*ASSIGNMENT*
Your task is to count the lines of the entries below that include the word "Fill" and to give only the resulting number.

┌────────

-- ==== Sys2Proof/Tests/Slice0.lean ====
section
/-! SUPPORT. The model's own tests, with expected values from spec/95_test_vectors.md, and for each statement with
hypotheses a theorem `witness_<statement>` that meets them. -/

namespace Sys2Proof.Tests

open Sys2Proof.Machine

/-! ### Helpers -/

/-- What a step leaves in the part of the state that f reads. -/
def after {α : Type} (o : Host.Outcome State Fault Refusal) (f : State → α) : Option α :=
  match o with
  | .next t => some (f t)
  | _ => none

/-- The reset state with GPR 1 holding v, its flags as given. -/
def withR1 (v : Word) (c w z : Bool) : State :=
  { State.reset with gprs := State.reset.gprs.set 1 ⟨v, z, w, c⟩ }

/-- The reset state in user mode. -/
def inUserMode : State := { State.reset with cfg := ⟨true, false, false, 0⟩ }

/-- The reset state at the last slot. -/
def atLastSlot : State := { State.reset with pc := lastSlot }

/-- The reset state with a next turn. -/
def withTurn (t : Turn) : State := { State.reset with turns := [t] }

/-- A state in which event i may be taken, under either polarity of MR. -/
def pendingEvent (i : EventNum) : State :=
  { State.reset with
    cr := BitVec.twoPow 32 i.val
    mr := if Config.mrSetMeans = .enables then 0x0FFFFFFFF#33 else 0
    turns := [.agent (.enters i)] }

/-- The reset state with an instruction in its first slot. -/
def placed (i : Instr) : State := State.reset.placeWord (encode i)

/-- A word that is the word of no instruction. -/
def unlistedWord : Word := Config.instructionWord 16384#32

/-- The reset state with that word in its first slot. -/
def placedUnlisted : State := State.reset.placeWord unlistedWord

theorem reset_mayEnter (i : EventNum) : (pendingEvent i).mayEnter i = true := by
  have h : (pendingEvent i).mr.getLsbD i.val = decide (Config.mrSetMeans = .enables) ∧
      (pendingEvent i).mr.getLsbD 32 = false := by
    unfold pendingEvent
    by_cases hm : Config.mrSetMeans = .enables
    · simp only [hm, if_true, decide_true]; revert i; decide
    · simp [hm]
  have hc : (pendingEvent i).cr.getLsbD i.val = true := by
    show (BitVec.twoPow 32 i.val).getLsbD i.val = true
    clear h; revert i; decide
  unfold State.mayEnter State.globalMask State.eventEnabled
  rw [hc, h.1, h.2]
  cases Config.mrSetMeans <;> rfl

theorem placed_decodes (i : Instr) : decode (placed i).fetchBytes = .ok (i, []) := by
  rw [decode_fetchBytes, placed, State.fetchWord_placeWord _ (Memory.nil_wf _), decodeWord_encode]

theorem unlistedWord_decodes : decodeWord unlistedWord = none := by
  simp [decodeWord, unlistedWord, termOfNumber]

theorem placedUnlisted_decodes : decode placedUnlisted.fetchBytes = .error .unlisted := by
  rw [decode_fetchBytes, placedUnlisted, State.fetchWord_placeWord _ (Memory.nil_wf _), unlistedWord_decodes]

/-- The first step of a placed instruction. -/
theorem step_placed (i : Instr) : step (placed i) = exec i (placed i).fetchToIr := by
  have hd : decodeWord (placed i).fetchWord = some i := by
    rw [placed, State.fetchWord_placeWord _ (Memory.nil_wf _), decodeWord_encode]
  exact (step_coreNext (.inr ⟨rfl, rfl⟩)).trans (coreTurn_of_decodeWord (s := (placed i).takeTurn) hd none)

/-! ### Well-formedness: the one check is that the address names a register (10_state.md R22) -/

theorem test_wellFormed_last_address : (Instr.movi2s 0x08 31).wellFormed = true ∧
    (Instr.movs2i 0 0x00).wellFormed = true := by decide

theorem test_wellFormed_refuses_unmapped_write : (Instr.movi2s 0x09 1).wellFormed = false := by decide

theorem test_wellFormed_refuses_unmapped_read : (Instr.movs2i 1 0xFF).wellFormed = false := by decide

/-! ### Decoding

The source gives no bit pattern of any instruction (30_encoding.md R81, R82), so no word can be written out bit by bit;
the words are symbolic (95_test_vectors.md, section 3). -/

theorem test_decode_movi2s : decodeWord (encode (.movi2s 0x01 1)) = some (.movi2s 0x01 1) := decodeWord_encode _

theorem test_decode_movs2i : decodeWord (encode (.movs2i 31 0x08)) = some (.movs2i 31 0x08) := decodeWord_encode _

theorem test_decode_truncated : (decode [0x00, 0x00, 0x00]).toOption = none := by decide

/-! ### Storage layout (95_test_vectors.md, 2.1) -/

theorem test_gpr_storage : (Gpr.mk 0 false false true).storage = 0x400000000#35 ∧
    (Gpr.mk 0 false true false).storage = 0x200000000#35 ∧ (Gpr.mk 0 true false false).storage = 0x100000000#35 ∧
    (Gpr.mk 0xFFFFFFFF true true true).storage = 0x7FFFFFFFF#35 ∧ (Gpr.mk 0x80000000 true true true).n = true ∧
    (Gpr.mk 0x7FFFFFFF true true true).n = false := by decide

theorem test_fpr_storage : (Fpr.mk 0xFF800000 false true true).storage = 0x6FF800000#35 := by decide

/-! ### movi2s (95_test_vectors.md, 2.5) -/

theorem test_cfg_vectors : (Cfg.ofWord 0x00000008).toWord = 0x00000000 ∧ (Cfg.ofWord 0x0000000C).toWord = 0x00000004 ∧
    (Cfg.ofWord 0x00000030).toWord = 0x00000030 ∧ (Cfg.ofWord 0xFFFFFFFE).toWord = 0x00000036 ∧
    (Cfg.ofWord 0xFFFFFFC0).toWord = 0x00000000 ∧ (Cfg.ofWord 0x0000003F).toWord = 0x00000037 := by decide

theorem test_movi2s_cfg_start : after (exec (.movi2s 0x00 1) (withR1 0x2C false false false))
    (fun t => (t.cfg, t.timerStarts, t.pc)) = some (⟨false, false, true, 0b10#2⟩, 1, 1) := by decide

theorem test_movi2s_stp : after (exec (.movi2s 0x01 1) (withR1 0x12C00400 false false false)) (·.stp) =
    some 0x000400#22 := by decide

theorem test_movi2s_mr : after (exec (.movi2s 0x02 1) { withR1 0xFFFFFFFF false false false with mr := 0x100000000#33 })
    (·.mr) = some 0x1FFFFFFFF#33 ∧
    after (exec (.movi2s 0x02 1) { withR1 0 false false false with mr := 0x0FFFFFFFF#33 }) (·.mr) = some 0 := by decide

theorem test_movi2s_pwa_without_flags : after (exec (.movi2s 0x06 1) (withR1 0x40000010 true false true))
    (fun t => (t.pwa, t.pwd)) = some (0x40000010, 0) := by decide

theorem test_movi2s_ir_no_effect : after (exec (.movi2s 0x03 1) (withR1 0xDEADBEEF false false false))
    (fun t => (t.ir, t.pc)) = some (0, 1) := by decide

/-! ### movs2i (95_test_vectors.md, 2.6 and 3) -/

theorem test_movs2i_cfg : after (exec (.movs2i 4 0x00) { State.reset with cfg := ⟨false, false, true, 0b10#2⟩ })
    (fun t => (t.gprData 4, (t.gpr 4).n)) = some (0x00000024, false) := by decide

theorem test_movs2i_mr : after (exec (.movs2i 3 0x02) { State.reset with mr := 0x1FFFFFFFF#33 })
    (fun t => (t.gprData 3, (t.gpr 3).n, t.mr)) = some (0xFFFFFFFF, true, 0x1FFFFFFFF#33) := by decide

theorem test_movs2i_stp_keeps_others : after (exec (.movs2i 3 0x01) { withR1 5 true false false with stp := 0x012345#22 })
    (fun t => (t.gprData 3, t.gpr 1)) = some (0x00012345, ⟨5, false, false, true⟩) := by decide

/-- P2, slot 3: the word is the instruction's own. -/
theorem test_movs2i_own_word : after (step (placed (.movs2i 4 0x03))) (·.gprData 4) =
    some (encode (.movs2i 4 0x03)) := by
  rw [step_placed]
  exact congrArg some (State.fetchWord_placeWord _ (Memory.nil_wf _) _)

/-! ### Classes (95_test_vectors.md, 2.2 to 2.4) -/

theorem test_alu : ((State.reset.aluWrite 5 0x80000000 ⟨true, true, false⟩).gpr 5).storage = 0x680000000#35 := by
  decide

/-- R90: the sources are read before the destination, here the same register, is written. -/
theorem test_alu_reads_before_writing (op : Nat) :
    after (execClass (.alu op 1 [.gpr 1, .immediate 3]) (withR1 5 true false false)) (·.gprData 1) =
    some (Config.aluWord op [.gpr ⟨5, false, false, true⟩, .immediate 3]) := rfl

theorem test_alu_pair : (fun t : State => (t.gpr 6, t.gpr 7))
      (State.aluWritePair (State.reset.setGpr 6 ⟨7, true, false, true⟩) 6 7 0xFFFFFFFF80000000 ⟨true, false, false⟩) =
    (⟨0x80000000, true, false, true⟩, ⟨0xFFFFFFFF, false, false, true⟩) := by decide

/-- R14: a pair named by an odd number is no source. -/
theorem test_odd_source (op : Nat) :
    execClass (.alu op 1 [.gprPair 7]) State.reset = .refused .oddRegisterPair := rfl

theorem test_load_byte : after (execClass (.loadByte .sign 8 0) { State.reset with data := [(0, 0x80)] }) (·.gpr 8) =
    some ⟨0xFFFFFF80, false, false, false⟩ ∧
    after (execClass (.loadByte .zeros 1 0) { withR1 0xFFFFFFFF false true false with data := [(0, 0xFF)] }) (·.gpr 1) =
    some ⟨0x000000FF, false, true, false⟩ := by decide

theorem test_half_extension : Fill.extend .sign (0x8000 : Half) = 0xFFFF8000 ∧
    Fill.extend .sign (0x7FFF : Half) = 0x00007FFF ∧ Fill.extend .zeros (0x8000 : Half) = 0x00008000 := by decide

theorem test_fpu : ((State.reset.fpuWrite 4 ⟨0xFF800000, .ofSingle 0xFF800000⟩).fpr 4).storage = 0x6FF800000#35 := by
  decide

/-- R113: '01' is RZ, read when the operation executes. -/
theorem test_fpu_rounds (op : Nat) : after (execClass (.fpu op 4 [.fpr 2])
    { State.reset with cfg := ⟨false, false, false, 0b01#2⟩ }) (·.fprData 4) =
    some (Config.fpuSingle op [.fpr ⟨0, false, false, false⟩] .rz).value := rfl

└────────

*TASK RESULT*
2